Myth: methods and functions are the same thing.
In fact, a function is a value (an instance of one of the FunctionN classes), while a method is not. Jim McBeath explains the differences in greater detail. The most important practical distinctions are:
Only methods can have type parameters
Only methods can take implicit arguments
Only methods can have named and default parameters
When referring to a method, an underscore is often necessary to distinguish method invocation from partial function application (e.g. str.length evaluates to a number, while str.length _ evaluates to a zero-argument function).
I disagree with the argument that Scala is hard because you can use very advanced features to do hard stuff with it. The scalability of Scala means that you can write DSL abstractions and high-level APIs in Scala itself that otherwise would need a language extension. So to be fair you need to compare Scala libraries to other languages compilers. People don't say that C# is hard because (I assume, don't have first hand knowledge on this) the C# compiler is pretty impenetrable. For Scala it's all out in the open. But we need to get to a point where we make clear that most people don't need to write code on this level, nor should they do it.

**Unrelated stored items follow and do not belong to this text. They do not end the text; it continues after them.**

/-- Both lists rise and have the same members: the only cluster whose bit is set is c. -/
theorem allCores_one_cluster {p : Part} {c : Nat} (hc : c < 40) (hp : p.clusters = BitVec.ofNat 64 (2 ^ c)) :
    p.allCores = [4 * c, 4 * c + 1, 4 * c + 2, 4 * c + 3] := by
  have rises : p.allCores.Pairwise (· < ·) := List.pairwise_lt_range.filter _
  refine rises.eq_of_mem_iff (by simp) fun g => ?_
  have bit : p.clusters.getLsbD (g / 4) = true ↔ g / 4 = c := by
    rw [hp, BitVec.getLsbD_ofNat]
    simp only [Nat.testBit_two_pow, Bool.and_eq_true, decide_eq_true_eq]
    omega
  have mem : g ∈ p.allCores ↔ g < 160 ∧ g / 4 = c := by simp [Part.allCores, bit]
  rw [mem]
  simp only [List.mem_cons, List.not_mem_nil, or_false]
  omega

theorem dieOf_cluster (c : Nat) : dieOf (4 * c) = dieOf (4 * c + 3) := by
  simp only [dieOf]
  omega

/-- Settles O43, from the equations of the helpers of R7 and of the core numbers of R11. -/
theorem serialOrder : Obligations.SerialOrder := by
  unfold Obligations.SerialOrder
  refine ⟨⟨?fields, ?extension, ?order, by decide⟩, ?cores, ?clusters, ?dies, by decide, by decide⟩
  case fields => exact fun w h l _ => field_eq_extractLsb' w h l
  case extension => exact fun x n hn => ⟨extBits_unsigned x n, extBits_signed x n hn⟩
  case order =>
    exact fun a b => ⟨serialLt_iff a b, serialLe_iff a b, serialMax_of_lt, serialMax_of_not_lt, serialLt_antipodal⟩
  case cores => exact fun g hg => ⟨rfl, fun n hn => identity_warp hn, mem_allCores hg⟩
  case clusters => exact fun p c hc hp => allCores_one_cluster hc hp
  case dies => exact fun c _ => dieOf_cluster c

end Machine
end Sys2Proof
end

section
/-!
PROOFS. The links (R18 to R23): what each of their events does in the states where it has an effect.
-/

namespace Sys2Proof.Machine

/-- An event of the running part does what its operation does to the state. -/
theorem Happens.of_whileLive {e : Instr} {pre : State → Prop} {op f : State → State} (arm : ∀ s, exec e s = s.whileLive op)
    (does : ∀ s, pre s → op s = f s) : Happens e pre f := by
  intro s live hpre
  rw [arm, State.whileLive, if_pos live, does s hpre]

section
variable {s : State} {n : Nat}

theorem State.stepUp_raises (hn : n < 13) (unpinned : (s.link n).pin = 0) (below : (s.link n).nextRate ≠ 0) (up : (s.link n).nextRate < 3) :
    s.stepUp n = s.raiseStep n ((s.link n).nextRate - 1) :=
  if_neg (by simp only [not_or, not_le]; exact ⟨hn, not_not.2 unpinned, below, up⟩)

theorem State.stepUp_of_full (full : (s.link n).nextRate = 0) : s.stepUp n = s := if_pos (.inr (.inr (.inl full)))

theorem State.stepDown_raises (hn : n < 13) (unpinned : (s.link n).pin = 0) (above : (s.link n).rate < 2) (shut : (s.link n).window = none)
    (dwelt : (s.link n).lastStep + 20 * usec ≤ s.time) : s.stepDown n = s.raiseStep n ((s.link n).rate + 1) :=
  if_neg (by simp only [not_or, not_le, not_lt]; exact ⟨hn, not_not.2 unpinned, above, by simp [shut], dwelt⟩)

theorem State.closeWindow_of_open {t r : Nat} (isOpen : (s.link n).window = some (t, r)) : s.closeWindow n =
    (s.setLink n { s.link n with window := none, rate := r, lastStep := s.time, failing := false, fails := 0 }).serveLinks := by
  simp only [State.closeWindow, isOpen]

/-- The failures in a row that a flit of link n has when one more comes about: the free value tells whether the failure continues the run
of its flit (log entry 4). -/
def State.crcRun (s : State) (n : Nat) : Nat := if s.free.1.getLsbD 0 then (s.link n).fails + 1 else 1

/-- Link n with one more retried flit, in DLSTAT.CRCRETRY (R22) and in the run of the present flit. -/
def State.retried (s : State) (n : Nat) : Link := { s.link n with crc := min ((s.link n).crc + 1) 0xFFFF, fails := s.crcRun n }

theorem State.crcError_eq (hn : n < 13) (up : (s.link n).rate < 3) (shut : (s.link n).window = none) : s.crcError n =
    if s.crcRun n < 8 then s.free.2.setLink n (s.retried n)
    else s.free.2.setLink n { s.retried n with fails := 0, degraded := true, failing := true, request := some (s.time / 50, 2) } :=
  if_neg (by simp only [not_or, not_le]; exact ⟨hn, up, by simp [shut]⟩)

/-- Link n when it has gone down: RATE reads 3 (R21). -/
def State.downed (s : State) (n : Nat) : State :=
  s.setLink n { s.link n with rate := 3, window := none, request := none, failing := false, fails := 0 }

/-- The event of a link that has gone down, in the records, and the links that wait after it. -/
def State.downRecorded (s : State) (n : Nat) : State :=
  (((s.downed n).updCounts (fun c => { c with downs := bump c.downs n })).emit (.linkDown n)).commitRecords.serveLinks

theorem State.downLink_of_failing {w : Nat × Nat} (hn : n < 13) (failing : (s.link n).failing = true) (isOpen : (s.link n).window = some w) :
    s.downLink n = if (s.downRecorded n).routable then s.downRecorded n else (s.downRecorded n).fatalNow .unroutable :=
  if_neg (by simp [hn, failing, isOpen])

end

/-- Settles O36: each event has the effect of its operation on a link. -/
theorem linkEvents : Obligations.LinkEvents := by
  unfold Obligations.LinkEvents
  intro n free run
  refine ⟨.of_whileLive (fun _ => rfl) ?up, .of_whileLive (fun _ => rfl) ?full, .of_whileLive (fun _ => rfl) ?down,
    fun t r => .of_whileLive (fun _ => rfl) ?close, .of_whileLive (fun _ => rfl) ?retry, .of_whileLive (fun _ => rfl) ?exhausted,
    fun w => .of_whileLive (fun _ => rfl) ?fails⟩
  case up => exact fun s ⟨⟨hn, unpinned⟩, below, up⟩ => State.stepUp_raises hn unpinned below up
  case full => exact fun s ⟨_, full⟩ => State.stepUp_of_full full
  case down => exact fun s ⟨⟨hn, unpinned⟩, above, shut, dwelt⟩ => State.stepDown_raises hn unpinned above shut dwelt
  case close => exact fun s isOpen => State.closeWindow_of_open isOpen
  case retry => exact fun s ⟨hn, up, shut, few⟩ => (State.crcError_eq hn up shut).trans (if_pos few)
  case exhausted => exact fun s ⟨hn, up, shut, eight⟩ => (State.crcError_eq hn up shut).trans (if_neg (Nat.not_lt.2 eight))
  case fails => exact fun s ⟨hn, failing, isOpen⟩ => State.downLink_of_failing hn failing isOpen

end Sys2Proof.Machine
end

section
/-!
PROOFS. The values of the register tables at package reset.
-/

namespace Sys2Proof.Machine

theorem State.reset_part {p : Nat} (hp : p < 8) : State.reset.part p = {} := List.getD_replicate _ hp

theorem State.reset_home {k : Nat} (hk : k < 6) : State.reset.home k = {} := List.getD_replicate _ hk

/-- R44: ADMIN is 1 for port 0 alone. -/
theorem resetPorts_admin : ∀ p < 4, (resetPorts.getD p {}).admin = decide (p = 0) := by decide

/-- Settles O60: every partition, home and link starts at the values its record gives, and each single register at its own. -/
theorem resetValues : Obligations.ResetValues := by
  unfold Obligations.ResetValues
  refine ⟨rfl, rfl, ?parts, ?homes, rfl, rfl, rfl, rfl, rfl, rfl, rfl, rfl, rfl, rfl, rfl, rfl, ?port0, ?others⟩
  case parts =>
    intro p hp
    rw [State.reset_part hp]
    decide
  case homes =>
    intro k hk
    rw [State.reset_home hk]
    decide
  case port0 => exact resetPorts_admin 0 (by decide)
  case others => exact fun p atLeast below => (resetPorts_admin p below).trans (decide_eq_false (by omega))

end Sys2Proof.Machine
end

section
/-!
PROOFS. The level of a partition, the clock and the gate that it sets (R33, R34).
-/

namespace Sys2Proof.Machine

/-! ## The minimum of the causes (R34) -/

theorem Part.min?_levels {x : Part} (bounded : ∀ l ∈ x.levels, l ≤ 64) (nonempty : x.levels ≠ []) : x.levels.min? = some x.level := by
  obtain ⟨a, least⟩ := Option.ne_none_iff_exists'.1 (mt List.min?_eq_none_iff.1 nonempty)
  have le : a ≤ 64 := bounded a (List.min?_mem least)
  rw [Part.level, List.foldl_min, least, Option.getD_some, Nat.min_eq_right le]

theorem Part.binding_eq (x : Part) : x.binding = x.levels.map (fun l => decide (l = x.level ∧ x.level < 64)) :=
  List.map_congr_left fun _ _ => decide_eq_decide.2 (and_congr_right fun same => by rw [same])

/-! ## Setting the level of a cause -/

theorem State.part_setPart (s : State) (p q : Nat) (x : Part) :
    (s.setPart p x).part q = if q = p ∧ p < s.parts.length then x else s.part q := by
  simp only [State.part, State.setPart, List.getD_eq_getElem?_getD, List.getElem?_set]
  grind

/-- Whose a core is depends on a partition's EN and its clusters alone. -/
theorem State.partOfCore_setPart {s : State} {p : Nat} {x : Part} (word : x.word0 = (s.part p).word0)
    (clusters : x.clusters = (s.part p).clusters) (core : Nat) : (s.setPart p x).partOfCore core = s.partOfCore core := by
  have owns : ∀ q, ((s.setPart p x).part q).word0 = (s.part q).word0 ∧ ((s.setPart p x).part q).clusters = (s.part q).clusters := by
    intro q
    rw [State.part_setPart]
    split
    · next here => rw [here.1]; exact ⟨word, clusters⟩
    · exact ⟨rfl, rfl⟩
  simp only [State.partOfCore, owns]
  rfl

/-- A partition with the times of its binding causes brought up to a time (R38). -/
def Part.tallied (x : Part) (now : Nat) : Part :=
  { x with thrAcc := (x.thrAcc.zip x.binding).map (fun e => if e.2 then e.1 + (now - x.thrAt) else e.1), thrAt := now }

/-- A partition with the level of one cause set. -/
def Part.leveled (x : Part) (cause level : Nat) : Part := { x with levels := x.levels.set cause level }

theorem State.tally_eq (s : State) (p : Nat) : s.tally p = s.setPart p ((s.part p).tallied s.time) := rfl

theorem State.partOfCore_tally (s : State) (p core : Nat) : (s.tally p).partOfCore core = s.partOfCore core :=
  State.partOfCore_setPart (x := (s.part p).tallied s.time) rfl rfl core

theorem State.levels_tally (s : State) (p q : Nat) : ((s.tally p).part q).levels = (s.part q).levels := by
  rw [State.tally_eq, State.part_setPart]
  split
  · next here => rw [here.1, Part.tallied]
  · rfl

/-- A partition of the state with the level of one cause set, before its cores take the clock of its level. -/
def State.leveled (s : State) (p cause level : Nat) : State :=
  (s.tally p).setPart p (((s.tally p).part p).leveled cause level)

theorem State.setLevel_eq (s : State) (p cause level : Nat) : s.setLevel p cause level = (s.leveled p cause level).retime p := rfl

theorem State.partOfCore_leveled (s : State) (p cause level core : Nat) : (s.leveled p cause level).partOfCore core = s.partOfCore core :=
  (State.partOfCore_setPart (x := ((s.tally p).part p).leveled cause level) rfl rfl core).trans (s.partOfCore_tally p core)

I think a common misconception amongst many scala developers, those at EPFL (and yourself, Kevin) is that "scala is a simple language". The argument usually goes something like this:
scala has few keywords
scala reuses the same few constructs (e.g. PartialFunction syntax is used as the body of a catch block)
scala has a few simple rules which allow you to create library code (which may appear as if the language has special keywords/constructs). I'm thinking here of implicits; methods containing colons; allowed identifier symbols; the equivalence of X(a, b) and a X b with extractors. And so on
scala's declaration-site variance means that the type system just gets out of your way. No more wildcards and ? super T
My personal opinion is that this argument is completely and utterly bogus. Scala's type system taken together with implicits allows one to write frankly impenetrable code for the average developer. Any suggestion otherwise is just preposterous, regardless of what the above "metrics" might lead you to think. (Note here that those who I've seen scoffing at the non-complexity of Java on Twitter and elsewhere happen to be uber-clever types who, it sometimes seems, had a grasp of monads, functors and arrows before they were out of short pants).

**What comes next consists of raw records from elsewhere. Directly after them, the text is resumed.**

/-- R19: `rx_marked`, once set, is cleared only by `RX.INIT` and by a reset. So it is for every operation, whichever way it
is run (a reset can fall during a `TX.SEND`), and for every step of the machine, the host's own moves in a handshake
among them. -/
def Obligations.MarkedClearedOnlyByInit : Prop :=
  (∀ (i : Instr) (s t : State), exec i s = .next t → s.rx.marked = true → t.rx.marked = false →
    (∃ len, i = .rxInit len) ∨ ((∃ sel, i = .txSend sel) ∧ t.block = State.reset.block)) ∧
  ∀ s t : State, step s = .next t → s.rx.marked = true → t.rx.marked = false →
    (∃ len, s.nextOperation = some (.rxInit len)) ∨ t.block = State.reset.block

/-- R16's complete list of writers: a buffer changes only by an operation of that list on that buffer, or by a reset. So
it is for every operation and for every step of the machine, the host's own moves in a handshake among them. -/
def Obligations.BufferWritersComplete : Prop :=
  (∀ (i : Instr) (sel : BufSel) (s t : State), exec i s = .next t → t.mem.buf sel ≠ s.mem.buf sel →
    writesBuffer sel i = true ∨ ((∃ x, i = .txSend x) ∧ t.block = State.reset.block)) ∧
  ∀ (sel : BufSel) (s t : State), step s = .next t → t.mem.buf sel ≠ s.mem.buf sel →
    (∃ i, s.nextOperation = some i ∧ writesBuffer sel i = true) ∨ t.block = State.reset.block

/-- The status outputs (10_state.md R27, with R22, R23 and R25): `rx_done` is true exactly when the decoder is `ACTIVE`
and `B[1]` has the expected length, and has no register of its own; the two lengths, the phase (0 `IDLE`, 1 `ACTIVE`, 2
`FAILED`), the two flags, the error, the expected length and the parity mode (0 `UNKNOWN`, 1 `MARK`, 2 `SPACE`) are
those of the registers. -/
def Obligations.DoneIsActiveAndComplete : Prop :=
  ∀ s : State,
    (s.status.rxDone = true ↔ (s.rx.phase = .active ∧ s.mem.len .b1 = s.rx.explen.toNat)) ∧
    (s.mem.wf → s.status.b0Len.toNat = s.mem.len .b0 ∧ s.status.b1Len.toNat = s.mem.len .b1) ∧
    s.status.rxPhase.toNat = (match s.rx.phase with | .idle => 0 | .active => 1 | .failed => 2) ∧
    s.status.rxMarked = s.rx.marked ∧ s.status.rxEscaped = s.rx.escaped ∧ s.status.rxErr = s.rx.err ∧
    s.status.rxExplen = s.rx.explen ∧
    s.status.pmode.toNat = (match s.tx.pmode with | .unknown => 0 | .mark => 1 | .space => 2)

/-! ## The wire and the raw stream -/

/-- 30_encoding.md R63 and R64, 20_memory.md R53: a line character goes on the wire after all earlier ones; nothing else
changes. That the rows `WIRE.MARK` and `WIRE.SPACE` are run so is the model's choice (log 10). -/
def Obligations.WireCharacterGoesOnLine : Prop :=
  ∀ (d : Byte) (s : State),
    exec (.wireMark d) s = .next { s with env := { s.env with lineTx := s.env.lineTx ++ [⟨true, d⟩] } } ∧
    exec (.wireSpace d) s = .next { s with env := { s.env with lineTx := s.env.lineTx ++ [⟨false, d⟩] } }

/-- 20_memory.md R49 and R53: a write answered with a count `c` in range puts on the wire the first `c` bytes, each as
the character the parity mode makes of it, which is what running the rows `WIRE.MARK` (in `MARK`) or `WIRE.SPACE` (in
`SPACE`) puts there. That running these rows puts characters on the wire is the model's choice (log 10). -/
def Obligations.WriteUsesParityMode : Prop :=
  ∀ (bs : List Byte) (c w : Nat) (s : State), c ≤ bs.length →
    (s.tx.pmode = .mark → ∃ t, execAll ((bs.take c).map .wireMark) s = .next t ∧
      (lineWriteBytes bs (quietAnswer false c w) s).2.env.lineTx = t.env.lineTx ∧
      t.env.lineTx = s.env.lineTx ++ (bs.take c).map (fun x => ⟨true, x⟩)) ∧
    (s.tx.pmode = .space → ∃ t, execAll ((bs.take c).map .wireSpace) s = .next t ∧
      (lineWriteBytes bs (quietAnswer false c w) s).2.env.lineTx = t.env.lineTx ∧
      t.env.lineTx = s.env.lineTx ++ (bs.take c).map (fun x => ⟨false, x⟩))

/-- What a read of the line does (20_memory.md R50, R52): it returns the first `k` bytes of `raw_rx`, at most `maxCount`,
removes exactly these, records itself in `line_ops` and changes nothing else; `k` is the count the environment names
when that is in range. A read the host asks for outside the handshake is such a read of at most `RX_CHUNK_MAX` bytes,
after the bytes that arrived. That a failed read takes no byte, and the reads outside the handshake, are the model's
choice (log 15), and so are the entry of a read in `line_ops` (log 25) and the list of requests (log 3). -/
def Obligations.ReadTakesFirstBytes : Prop :=
  (∀ (maxCount : Nat) (a : LineAnswer) (s : State),
    (a.fails = true → lineReadBytes maxCount a s = (none, { s with env := { s.env with
      lineOps := s.env.lineOps ++ [.readBytes maxCount none] } })) ∧
    (a.fails = false → ∃ k, k ≤ maxCount ∧ k ≤ s.env.rawRx.length ∧
      (0 ≤ a.count → a.count ≤ (maxCount : Int) → a.count ≤ (s.env.rawRx.length : Int) → (k : Int) = a.count) ∧
      lineReadBytes maxCount a s = (some (s.env.rawRx.take k), { s with env := { s.env with
        rawRx := s.env.rawRx.drop k
        lineOps := s.env.lineOps ++ [.readBytes maxCount (some (s.env.rawRx.take k))] } }))) ∧
  ∀ (ms : List Move) (a : LineAnswer) (as : List LineAnswer) (s : State), s.Free →
    s.ports.moves = .readLine :: ms → s.env.answers = a :: as → a.event = none →
    (a.fails = true → step s = .next { s.withMoves ms with env := { s.env with
      answers := as
      rawRx := s.env.rawRx ++ a.arrived
      lineOps := s.env.lineOps ++ [.readBytes Config.rxChunkMax none] } }) ∧
    (a.fails = false → ∃ k, k ≤ Config.rxChunkMax ∧ k ≤ (s.env.rawRx ++ a.arrived).length ∧
      (0 ≤ a.count → a.count ≤ (Config.rxChunkMax : Int) → a.count ≤ ((s.env.rawRx ++ a.arrived).length : Int) →
        (k : Int) = a.count) ∧
      step s = .next { s.withMoves ms with env := { s.env with
        answers := as
        rawRx := (s.env.rawRx ++ a.arrived).drop k
        lineOps := s.env.lineOps ++ [.readBytes Config.rxChunkMax (some ((s.env.rawRx ++ a.arrived).take k))] } })

/-- Loop-back through the reference driver of 20_memory.md section 3 (R54, R68, decision D21): every message of 1 to 256
bytes, sent as a frame and reported by the driver, is decoded by a fresh decoder into the same message, with every push
accepted. -/
def Obligations.LoopBackRecoversMessage : Prop :=
  ∀ (m : List Byte) (s : State), m ≠ [] → m.length ≤ 256 →
    ∃ t, exec (.rxInit (BitVec.ofNat 16 m.length)) s = .next t ∧
      (rxFeed (rawOfChars (frameOf m)) t).mem.b1 = m ∧
      (rxFeed (rawOfChars (frameOf m)) t).mem.b0 = s.mem.b0 ∧
      (rxFeed (rawOfChars (frameOf m)) t).rxDone = true ∧
      (rxFeed (rawOfChars (frameOf m)) t).rx.marked = true ∧
      (rxFeed (rawOfChars (frameOf m)) t).rx.escaped = false ∧
      (rxFeed (rawOfChars (frameOf m)) t).ports.rawOut =
        s.ports.rawOut ++ List.replicate (2 + m.length + m.count 0xFF) .ok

The obvious arguments against this are (of course):
you don't have to write code like this
you don't have to pander to the average developer
Of these, it seems to me that only #2 is valid. Whether or not you write code quite as complex as scalaz, I think it's just silly to use the language (and continue to use it) with no real understanding of the type system. How else can one get the best out of the language?
There is a myth that Scala is difficult because Scala is a complex language.
This is false--by a variety of metrics, Scala is no more complex than Java. (Size of grammar, lines of code or number of classes or number of methods in the standard API, etc..)
But it is undeniably the case that Scala code can be ferociously difficult to understand. How can this be, if Scala is not a complex language?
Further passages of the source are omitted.